On the other hand, it's damn cool that someone thought my blog was significant enough to write about in an article In Print, even if it's just the Rockland Jewish Reporter.

If he does find this blog I guess my message to him is: A lot of things in this blog are unflattering to my parents and to my family. I stand by everything I have said here, and while he may not agree with my depictions of events, or remember things going differently, I write them the way I remember them, I do my best not to exaggerate in any way, and I try to say my feelings as I truly feel them. On the other hand, I don't want to intentionally hurt anyone. I didn't write this blog to hurt my dad or my family, but to deal with his and the rest of my family's reaction to me going OTD/starting to date B by writing about it, in an effort to work through my feelings and reach out to other people having similar experiences. My dad and members of my family were never the intended audience.

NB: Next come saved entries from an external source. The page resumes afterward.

-- ==== Sys2Proof/Machine/BaseTable.lean ====
section
/-! DEFINITION. Machine/BaseTable.lean: the precomputed base-point table (20_memory.md R57, R58), its
constant-time lookup (42_fixed_base.md R184), the recoding of a scalar (R182) and the fixed-base
engine (R187). -/

namespace Sys2Proof.Machine

/-- precomp(x, y) of an affine point (20_memory.md R57). -/
def precomp (x y : Nat) : PointReg :=
  ⟨.PRECOMP, fadd y x, fsub y x, fmul constD2 (fmul x y), 0⟩

/-- k B for k below 2^bits, as a P3 record: double-and-add over the bits of k with the block's own
doubling and mixed addition. Log 9. -/
def baseMultiple : (bits k : Nat) → PointReg
  | 0, _ => identityP3
  | bits + 1, k =>
      let h := toP3 (dbl (baseMultiple bits (k / 2)))
      if k % 2 = 1 then toP3 (mAdd h (precomp baseX baseY)) else h

/-- The precomp record of the affine point a P3 record represents (x = X/Z, y = Y/Z). -/
def precompOf (a : PointReg) : PointReg :=
  let recip := finv a.c2
  precomp (fmul a.c0 recip) (fmul a.c1 recip)

/-- TABLE[pos][j] = precomp(affine((j+1) 256^pos B)) (20_memory.md R58). The largest multiple,
8 256^31, has 252 bits. -/
def table (pos j : Nat) : PointReg := precompOf (baseMultiple 256 ((j + 1) * 256 ^ pos))

/-- The precomputed identity (20_memory.md R57). -/
def precompIdentity : PointReg := ⟨.PRECOMP, 1, 1, 0, 0⟩

/-- The precomputed form of -(x, y): y+x and y-x swapped, 2dxy negated (42_fixed_base.md R184). -/
def negPrecomp (t : PointReg) : PointReg := ⟨.PRECOMP, t.c1, t.c0, fneg t.c2, 0⟩

/-- Select(pos, b): every one of the 8 entries is visited, whatever b is (R184). -/
def select (pos : Nat) (b : Int) : PointReg :=
  let t := (List.range 8).foldl
    (fun t j => if b.natAbs = j + 1 then table pos j else t) precompIdentity
  if b < 0 then negPrecomp t else t

/-- byte_i of an integer. -/
def byteOf (a i : Nat) : Nat := a / 256 ^ i % 256

/-- The 64 nibbles of a scalar before the carry pass, low nibble of each byte first (R182). -/
def nibbles (a : Nat) : List Int :=
  (List.range 32).flatMap fun i =>
    [((byteOf a i % 16 : Nat) : Int), ((byteOf a i / 16 % 16 : Nat) : Int)]

/-- The carry pass: every digit but the last keeps e - 16 carry and passes on
floor((e + 8)/16); the last only receives (R182). -/
def carryPass : List Int → Int → List Int
  | [], _ => []
  | [n], carry => [n + carry]
  | n :: m :: rest, carry =>
      let e := n + carry
      let out := (e + 8) / 16
      (e - 16 * out) :: carryPass (m :: rest) out

/-- Recode(a): the signed digits e[0..63] (R182). -/
def recode (a : Nat) : List Int := carryPass (nibbles a) 0

/-- e[i]. -/
def digit (e : List Int) (i : Nat) : Int := e.getD i 0

/-- Mixed addition of the selected multiple for every position, least significant first, with
digits 2 pos + offset: offset 1 is the odd pass of R187, offset 0 the even pass. -/
def accumulate (offset : Nat) (e : List Int) (h : PointReg) : PointReg :=
  (List.range 32).foldl
    (fun h pos => toP3 (mAdd h (select pos (digit e (2 * pos + offset))))) h

/-- Four doublings of a P3 record: the factor 16 between odd and even digits (R187). -/
def timesSixteen (h : PointReg) : PointReg :=
  toP3 (dbl (toP2 (dbl (toP2 (dbl (toP2 (dbl h)))))))

/-- FixedBase(a) (R187): odd digits, four doublings, even digits. -/
def fixedBase (a : Nat) : PointReg :=
  let e := recode a
  accumulate 0 e (timesSixteen (accumulate 1 e identityP3))

end Sys2Proof.Machine
end

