-- ==== Sys2Proof/Machine/Agents.lean ====
section
/-! DEFINITION. Machine/Agents.lean: the moves of the agents (00_scope.md R17): the core's Complete
step (20_memory.md R66), the host's accesses (R54), and the reset input
(70_reset_and_hazards.md R240). -/

namespace Sys2Proof.Machine

/-- A meaning's answer, with the end of the Complete step after it (20_memory.md R66). -/
def finishResult : Result → Result
  | .next t => .next t.finish
  | .fault r => .fault r
  | .refused r => .refused r

/-- Execute(w) of 30_encoding.md R80: decode, then the family rule; a word that decodes to no
command raises E_ILLEGAL (R89). -/
def execute (w : Word) (s : State) : Result :=
  match decode w with
  | .ok i => exec i s
  | .error _ => raise .illegal s

/-- The Complete step (20_memory.md R66): Execute(PENDING), then BUSY <- 0 and DONE <- 1. -/
def complete (s : State) : Result := finishResult (execute s.pending s)

/-- The core's turn: Complete is enabled only when BUSY = 1; an idle block does nothing
(20_memory.md R66, R67, 60_exceptions.md R235; log 12). -/
def coreTurn (s : State) : Result := if s.busy then complete s else .next s

/-- One move of one agent. -/
def doMove (m : Move) (s : State) : Result :=
  match m with
  | .host a => hostAccess a s
  | .coreTurn => coreTurn s
  | .hardReset => .next s.zeroise
  | .otherMaster _ => .refused .otherMaster

/-- The next move is taken from the schedule; when the schedule is used up the core moves, so that a
pending command completes (weak fairness, 20_memory.md R66; log 1). -/
def nextMove (s : State) : Result :=
  match s.moves with
  | [] => coreTurn s
  | m :: rest => doMove m { s with moves := rest }

/-- An accepted command with the core's turn next: where step finds its next command (log 6). -/
def State.withPending (s : State) (w : Word) : State :=
  { s.accept w with moves := .coreTurn :: s.moves }

end Sys2Proof.Machine
end

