/-- With bad(i, s) saying that an operand of i has a form outside the row of R141 for PDBL, PMADD,
PADD, PTOP2, PTOP3, PTOCACHED or PENC: on each such command exec answers the state with ERR = 1,
ERRCODE = 0x03 and nothing else changed. PZERO, PMOV, PSETC, PGETC, PCMOV, PFORM and PDEC leave
ERR and ERRCODE alone whatever the forms, the destination's old form among them. (R141) -/
def Obligations.WrongFormsRaiseForm : Prop :=
  ∀ (pd pa pb : PReg) (fd fa : FReg) (c : Component) (g : Form) (m : DecodeMode) (s : State),
    ((s.p[pa]).form ∉ [.P2, .P3] →
      exec (.pdbl pd pa) s = .next { s with err := true, errcode := 0x03#8 } ∧
      exec (.penc pa) s = .next { s with err := true, errcode := 0x03#8 }) ∧
    ((s.p[pa]).form ≠ .P3 ∨ (s.p[pb]).form ≠ .PRECOMP →
      exec (.pmadd pd pa pb) s = .next { s with err := true, errcode := 0x03#8 }) ∧
    ((s.p[pa]).form ≠ .P3 ∨ (s.p[pb]).form ≠ .CACHED →
      exec (.padd pd pa pb) s = .next { s with err := true, errcode := 0x03#8 }) ∧
    ((s.p[pa]).form ∉ [.P1P1, .P3] →
      exec (.ptop2 pd pa) s = .next { s with err := true, errcode := 0x03#8 }) ∧
    ((s.p[pa]).form ≠ .P1P1 →
      exec (.ptop3 pd pa) s = .next { s with err := true, errcode := 0x03#8 }) ∧
    ((s.p[pa]).form ≠ .P3 →
      exec (.ptocached pd pa) s = .next { s with err := true, errcode := 0x03#8 }) ∧
    ∀ i ∈ [Instr.pzero pd, .pmov pd pa, .psetc pd fa c, .pgetc fd pa c, .pcmov pd pa, .pform pd g,
        .pdec pd m], ∃ t, exec i s = .next t ∧ t.err = s.err ∧ t.errcode = s.errcode

/-- For a digit in -8..8 PSEL answers the state with P[D] the precomputed identity (PRECOMP, 1, 1,
0, 0) when the digit is 0; TABLE[POS][DIG - 1] when it is positive; and that entry for -DIG with
c0 and c1 exchanged and c2 negated modulo p when it is negative; always with form PRECOMP and c3
= 0. Nothing else changes. For a digit outside -8..8, which no word decodes to, the answer of
exec is E_ILLEGAL: that clause is the model's (log 18, DEDUCED). (R184, R185) -/
def Obligations.PselSelects : Prop :=
  ∀ (pd : PReg) (pos : Fin 32) (dig : Int) (s : State),
    (-8 ≤ dig → dig ≤ 8 → ∃ v : PointReg,
      exec (.psel pd pos dig) s = .next { s with p := s.p.set pd v } ∧ v.form = .PRECOMP ∧ v.c3 = 0 ∧
      (dig = 0 → v = ⟨.PRECOMP, 1, 1, 0, 0⟩) ∧
      (0 < dig → v = table pos.val (dig.toNat - 1)) ∧
      (dig < 0 → v.c0 = (table pos.val ((-dig).toNat - 1)).c1 ∧
        v.c1 = (table pos.val ((-dig).toNat - 1)).c0 ∧
        (v.c2 : Int) = (-((table pos.val ((-dig).toNat - 1)).c2 : Int)) % prime)) ∧
    (dig < -8 ∨ 8 < dig → exec (.psel pd pos dig) s =
      .next { s with err := true, errcode := 0x02#8 })

/-- With bit 255 of DATA clear, SMULB answers the state with P[D] = FixedBase(a), a the integer DATA
holds, and nothing else changed, DATA and CF among it; with it set, the state with ERR = 1,
ERRCODE = 0x04 and nothing else changed. (R190) -/
def Obligations.SmulbMultipliesOrRefusesTopBit : Prop :=
  ∀ (pd : PReg) (s : State),
    (s.data.getLsbD 255 = false →
      exec (.smulb pd) s = .next { s with p := s.p.set pd (fixedBase s.data.toNat) }) ∧
    (s.data.getLsbD 255 = true →
      exec (.smulb pd) s = .next { s with err := true, errcode := 0x04#8 })

/-- FADD, FSUB, FNEG, FMUL, FSQ, FSQ2 and FINV each answer the state with F[D] a function of the
operand values and nothing else changed; and those functions, on all a, b, c in [0, p), are
canonical and satisfy: commutativity, associativity, distributivity, a + 0 = a, a * 1 = a, a +
FNEG(a) = 0, FSUB(a, b) = a + FNEG(b), a * FINV(a) = 1 for a not 0, FINV(FINV(a)) = a, FSQ(a) =
a * a, FSQ2(a) = FSQ(a) + FSQ(a). (R120) -/
def Obligations.FieldLawsHold : Prop :=
  ∃ (add sub mul : Nat → Nat → Nat) (neg sq sq2 inv : Nat → Nat),
    (∀ (fd fa fb : FReg) (s : State),
      exec (.fadd fd fa fb) s = .next { s with f := s.f.set fd (add s.f[fa] s.f[fb]) } ∧
      exec (.fsub fd fa fb) s = .next { s with f := s.f.set fd (sub s.f[fa] s.f[fb]) } ∧
      exec (.fmul fd fa fb) s = .next { s with f := s.f.set fd (mul s.f[fa] s.f[fb]) } ∧
      exec (.fneg fd fa) s = .next { s with f := s.f.set fd (neg s.f[fa]) } ∧
      exec (.fsq fd fa) s = .next { s with f := s.f.set fd (sq s.f[fa]) } ∧
      exec (.fsq2 fd fa) s = .next { s with f := s.f.set fd (sq2 s.f[fa]) } ∧
      exec (.finv fd fa) s = .next { s with f := s.f.set fd (inv s.f[fa]) }) ∧
    ∀ a b c : Nat, a < prime → b < prime → c < prime →
      (add a b < prime ∧ sub a b < prime ∧ mul a b < prime ∧ neg a < prime ∧ sq a < prime ∧
        sq2 a < prime ∧ inv a < prime) ∧
      add a b = add b a ∧ add (add a b) c = add a (add b c) ∧ mul a b = mul b a ∧
      mul (mul a b) c = mul a (mul b c) ∧ mul a (add b c) = add (mul a b) (mul a c) ∧
      add a 0 = a ∧ mul a 1 = a ∧ add a (neg a) = 0 ∧ sub a b = add a (neg b) ∧
      (a ≠ 0 → mul a (inv a) = 1) ∧ inv (inv a) = a ∧ sq a = mul a a ∧ sq2 a = add (sq a) (sq a)

/-- For every two points on the curve (canonical coordinates) both denominators of the group law are
nonzero and the sum is on the curve; (0, 1) is neutral and (-x, y) is the inverse of (x, y).
(R143) -/
def Obligations.CurveAdditionIsComplete : Prop :=
  ∀ a b : Affine, a.onCurve → b.onCurve →
    fadd 1 (a.cross b) ≠ 0 ∧ fsub 1 (a.cross b) ≠ 0 ∧ (a.add b).onCurve ∧
    Affine.zero.add a = a ∧ a.add .zero = a ∧ a.add a.neg = .zero

/-- For valid operands in accepted forms, PDBL answers a state whose P[D] is a valid P1P1 value with
aff = aff(A) + aff(A), and PMADD and PADD one with aff = aff(A) + aff(B). (R148) -/
def Obligations.PointCommandsFollowGroupLaw : Prop :=
  ∀ (pd pa pb : PReg) (s : State), (s.p[pa]).valid →
    ((s.p[pa]).form = .P2 ∨ (s.p[pa]).form = .P3 → ∃ t, exec (.pdbl pd pa) s = .next t ∧
      (t.p[pd]).form = .P1P1 ∧ (t.p[pd]).valid ∧
      (t.p[pd]).aff = (s.p[pa]).aff.add (s.p[pa]).aff) ∧
    ((s.p[pb]).valid → (s.p[pa]).form = .P3 → (s.p[pb]).form = .PRECOMP →
      ∃ t, exec (.pmadd pd pa pb) s = .next t ∧ (t.p[pd]).form = .P1P1 ∧ (t.p[pd]).valid ∧
        (t.p[pd]).aff = (s.p[pa]).aff.add (s.p[pb]).aff) ∧
    ((s.p[pb]).valid → (s.p[pa]).form = .P3 → (s.p[pb]).form = .CACHED →
      ∃ t, exec (.padd pd pa pb) s = .next t ∧ (t.p[pd]).form = .P1P1 ∧ (t.p[pd]).valid ∧
        (t.p[pd]).aff = (s.p[pa]).aff.add (s.p[pb]).aff)

/-- If PDEC answers t with CF = 1, then P[D] in t has Z = 1, T = XY, and (X, Y) satisfies -x^2 + y^2
= 1 + d x^2 y^2, Y being the encoded y mod p; in mode 0 with X not 0 the parity of X is bit 255
of DATA. If CF = 0 in t, no x makes (x, y) a point of the curve. (R157) -/
def Obligations.DecodedPointIsOnCurve : Prop :=
  ∀ (pd : PReg) (mode : DecodeMode) (s t : State), exec (.pdec pd mode) s = .next t →
    (t.cf = true →
      Affine.onCurve ⟨(t.p[pd]).c0, (t.p[pd]).c1⟩ ∧ (t.p[pd]).form = .P3 ∧
      (t.p[pd]).c1 = s.data.toNat % 2 ^ 255 % prime ∧ (t.p[pd]).c2 = 1 ∧
      (t.p[pd]).c3 = (t.p[pd]).c0 * (t.p[pd]).c1 % prime ∧
      (mode = .plain → (t.p[pd]).c0 ≠ 0 →
        decide ((t.p[pd]).c0 % 2 = 1) = s.data.getLsbD 255)) ∧
    (t.cf = false → ∀ x : Nat, ¬ Affine.onCurve ⟨x, s.data.toNat % 2 ^ 255 % prime⟩)

/-- For every valid P3 or P2 register, PENC and then PDEC in mode 0 answers a state with CF = 1 and
P[D] a P3 value with the same aff and Z = 1; in mode 1, with the negated aff. A string from
which PDEC sets CF = 1 has an x that puts its y on the curve (so one with none is rejected), and
when CF = 0 nothing else is written. (R156) -/
def Obligations.EncodeDecodeRoundTrip : Prop :=
  (∀ (pd pa : PReg) (s : State), (s.p[pa]).valid → (s.p[pa]).form = .P3 ∨ (s.p[pa]).form = .P2 →
      ∃ t u v, exec (.penc pa) s = .next t ∧
        exec (.pdec pd .plain) t = .next u ∧ u.cf = true ∧ (u.p[pd]).form = .P3 ∧
        (u.p[pd]).aff = (s.p[pa]).aff ∧ (u.p[pd]).c2 = 1 ∧
        exec (.pdec pd .negated) t = .next v ∧ v.cf = true ∧
        (v.p[pd]).aff = (s.p[pa]).aff.neg) ∧
    ∀ (pd : PReg) (mode : DecodeMode) (s t : State), exec (.pdec pd mode) s = .next t →
      (t.cf = true → ∃ x, Affine.onCurve ⟨x, s.data.toNat % 2 ^ 255 % prime⟩) ∧
      (t.cf = false → t = { s with cf := false })

/-- For every a below 2^255, Recode(a) has 64 digits, e[i] in -8..7 for i in 0..62, e[63] in 0..8,
and the sum of e[i] 16^i is a; e[63] = 8 is reached at a = 2^255 - 1, whose last four digits are
0, 0, 0, 8. Digits 2 pos and 2 pos + 1 weigh 256^pos and 16 256^pos. (R183) -/
def Obligations.RecodingRepresentsTheScalar : Prop :=
  (∀ a : Nat, a < 2 ^ 255 →
      (recode a).length = 64 ∧
      (∀ i < 63, -8 ≤ digit (recode a) i ∧ digit (recode a) i ≤ 7) ∧
      0 ≤ digit (recode a) 63 ∧ digit (recode a) 63 ≤ 8 ∧
      (∑ i ∈ Finset.range 64, digit (recode a) i * 16 ^ i) = a ∧
      (∑ pos ∈ Finset.range 32,
        (digit (recode a) (2 * pos) * 256 ^ pos + digit (recode a) (2 * pos + 1) * (16 * 256 ^ pos))) =
          a) ∧
    (recode (2 ^ 255 - 1)).drop 60 = [0, 0, 0, 8]

/-- For pos below 32 and j below 8, TABLE[pos][j] is (PRECOMP, y+x, y-x, D2 x y, 0) modulo p for the
affine point (x, y) that is the ((j+1) 256^pos)-fold sum of B under the group law. (The model
computes the entries by double-and-add in extended coordinates, log 9; the table is no part of
State, so nothing changes it.) (R58) -/
def Obligations.TableHoldsBaseMultiples : Prop :=
  ∀ (pos j : Nat) (q : Affine), pos < 32 → j < 8 →
    q = Affine.base.times ((j + 1) * 256 ^ pos) →
    table pos j = ⟨.PRECOMP, fadd q.y q.x, fsub q.y q.x, fmul constD2 (fmul q.x q.y), 0⟩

It's also possible that as a result of this newspaper some people from my high school years will find this blog, since it's published in the county where many of them live. If so, hello! I've changed a lot since back then, as you can probably tell. But I would love to hear from you if you're reading!

If anyone is coming over here after reading that article In Print or on one of the other blogs that posted it, hello! Feel free to ask whatever questions you would like! I'm thinking of putting together an FAQ at some point soon, since I get asked the same questions over and over again, so if you want to ask some of those questions you would actually be helping me to compile them.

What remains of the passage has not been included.